Other organic syndromes
Damage to different areas of the brain may cause particular psychological symptoms. Damage to the frontal lobe of the brain may manifest itself in such disturbances of behavior as loss of inhibitions, tactlessness, and overtalkativeness. Lesions of the parietal lobe may result in difficulties of speech and language or of the perception of space. Lesions of the temporal lobe may lead to emotional instability, aggressive behavior, or difficulty with learning new information.
Delirium occurs secondarily to many other physical conditions such as drug intoxication or withdrawal, metabolic disorders (for example, liver failure or low blood sugar), infections such as pneumonia or meningitis, head injuries, brain tumors, epilepsy, or nutritional or vitamin deficiency. Clouding or confusion of consciousness and disturbances of thinking, behavior, perception, and mood occur, with disorientation being prominent. Treatment is aimed at the underlying physical condition.
Substance use disorders
Substance abuse and substance dependence are two distinct disorders associated with the regular nonmedical use of psychoactive drugs. Substance abuse implies a sustained pattern of use resulting in impairment of the person’s social or occupational functioning. Substance dependence implies that a significant portion of a person’s activities are focused on the use of a particular drug or alcohol. Substance dependence likely leads to tolerance, in which markedly increased amounts of a drug (or other addictive substance) must be taken to achieve the same effect. Dependence is also characterized by withdrawal symptoms such as tremors, nausea, and anxiety, any of which might follow decreases in the dose of the substance or the cessation of drug use. (See chemical dependency.)
A variety of psychiatric conditions can result from the use of alcohol or other drugs.
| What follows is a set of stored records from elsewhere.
-- ==== Sys2Proof/Tests/Slice0.lean ====
section
/-! SUPPORT. Tests of the model's own work, by evaluation: decoding of words written out from the rows of
opcode_table.json, ill-formed terms, one step on the vectors of 95_test_vectors.md, and the witnesses that the statements'
hypotheses can be met. -/

namespace Sys2Proof.Machine

open Sys2Proof Sys2Proof.Stmt

set_option Elab.async false

/-! ### Helpers -/

/-- The bytes decode to the instruction, whole, and are its encoding. -/
def reads (bs : List Byte) (i : Instr) : Bool :=
  match decode Config.params bs with
  | .ok (j, r) => decide (j = i) && r.isEmpty && decide (encode Config.params i = bs)
  | .error _ => false

/-- The term is no instruction. -/
def illFormed (i : Instr) : Bool := !i.wellFormed Config.params

/-- The state at start-up with another pc, PSW, registers and bytes of memory, a data page at 00001000 and one at
00100000, and an instruction at the pc. -/
def start (pc : Addr) (psw : Word) (rs : List (Reg × Word)) (ms : List (Addr × List Byte)) (code : List Byte) : State :=
  let s0 := { State.reset with
    psw := psw
    pages := (2, Page.plain true true false) :: (State.reset.pages ++ [(0x200, Page.plain true true false)]) }
  let s1 := rs.foldl (fun s p => s.setReg p.1 p.2) s0
  let s2 := ms.foldl (fun s p => s.poke p.1 p.2) s1
  (s2.setPc pc).placeBytes (code ++ List.replicate (9 - code.length) 0)

/-- One step goes on and leaves what is asked. -/
def runs (s : State) (f : State → Bool) : Bool :=
  match step s with
  | .next t => f t
  | .fault _ => false
  | .refused _ => false

/-- One instruction goes on and leaves what is asked. -/
def does (i : Instr) (s : State) (f : State → Bool) : Bool :=
  match exec i s with
  | .next t => f t
  | .fault _ => false
  | .refused _ => false

/-! ### Decoding: words written out from the rows of opcode_table.json, one of every constructor -/

theorem test_decode_DataTransfer1 :
    reads [0xB8, 0x08, 0x86] (.ld8 (.mB 8 8 6)) &&
    reads [0x69, 0x08, 0x43, 0x22, 0x1F, 0xC3, 0xE5] (.ld16 (.m6 8 4 3 0x221FC3E5)) &&
    reads [0xBA, 0x09, 0xF3] (.ld32 (.mB 9 15 3)) &&
    reads [0x4B, 0x0F, 0xB2, 0x4E] (.ld64 (.m4 15 0xB24E)) &&
    reads [0x68, 0x1D, 0xF0, 0x0B, 0x39, 0xF6, 0x12] (.ldz8 (.m6 13 15 0 0x0B39F612)) &&
    reads [0x49, 0x12, 0x2F, 0x3E] (.ldz16 (.m4 2 0x2F3E)) &&
    reads [0x6B, 0x1E, 0x25, 0xA8, 0x99, 0xDE, 0x15] (.ldz24 (.m6 14 2 5 0xA899DE15)) &&
    reads [0x4A, 0x19, 0x5B, 0x81] (.ldz32 (.m4 9 0x5B81)) = true := by decide +kernel

theorem test_decode_DataTransfer2 :
    reads [0xF9, 0x76, 0x04, 0x57, 0x38, 0x82, 0x61] (.ldz40 (.mF 6 0 4 0x57388261)) &&
    reads [0x4A, 0x74, 0xDD, 0x57] (.ldz48 (.m4 4 0xDD57)) &&
    reads [0x4B, 0x74, 0x95, 0x31] (.ldz56 (.m4 4 0x9531)) &&
    reads [0xF6, 0x0B, 0x5D, 0xC1, 0x97, 0x69, 0x48] (.st8 (.mF 11 5 13 0xC1976948)) &&
    reads [0xB6, 0x15, 0xC1] (.st16 (.mB 5 12 1)) &&
    reads [0x46, 0xC6, 0xDA, 0x15] (.st24 (.m4 6 0xDA15)) &&
    reads [0x86, 0xC9] (.st32 (.m8 12 9)) &&
    reads [0xB6, 0xD1, 0x8D] (.st40 (.mB 1 8 13)) = true := by decide +kernel
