-- ==== Sys2Proof/Machine/Operands.lean ====
section
/-! DEFINITION. Operand forms: nibble extraction (R85, R56), the set-cursor byte (R86), the row operand (R164) and
the level operand of PWR (R89, R115). -/

namespace Sys2Proof.Machine

/-- `v[7:4]`: what SN puts on D7..D4 (R56, R85). -/
def highNibble (v : Byte) : Nibble := v.extractLsb' 4 4

/-- `v[3:0]`: the low nibble of a byte (R85). -/
def lowNibble (v : Byte) : Nibble := v.extractLsb' 0 4

/-- `(byt << 4)[7:0]`: the operand of WB's second SN, a shift on 8 bits with the high bits lost (R85, R87). -/
def shiftedForLow (byt : Byte) : Byte := byt <<< 4

/-- `OP_SETCUR | base` (R86). -/
def setCursorByte (base : Byte) : Byte := Config.opSetcur ||| base

/-- The byte SETCUR sends for a row, compared as an 8-bit value; none for a row other than 1 and 2 (R164, R92). -/
def rowByte (row : Byte) : Option Byte :=
  if row = 1 then some (setCursorByte Config.row1Base)
  else if row = 2 then some (setCursorByte Config.row2Base)
  else none

/-- `arg[0]`, the level operand of PWR; `arg[7:1]` are ignored (R89, R115). -/
def levelOperand (arg : Byte) : Level := arg.getLsbD 0

end Sys2Proof.Machine
end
Mental states resulting from the ingestion of alcohol include intoxication, withdrawal, hallucinations, and amnesia. Similar syndromes may occur following the use of other drugs that affect the central nervous system (see drug use). Other drugs commonly used nonmedically to alter mood are barbiturates, opioids (e.g., heroin), cocaine, amphetamines, hallucinogens such as LSD (lysergic acid diethylamide), marijuana, and tobacco. Treatment is directed at alleviating symptoms and preventing the patient’s further abuse of the substance.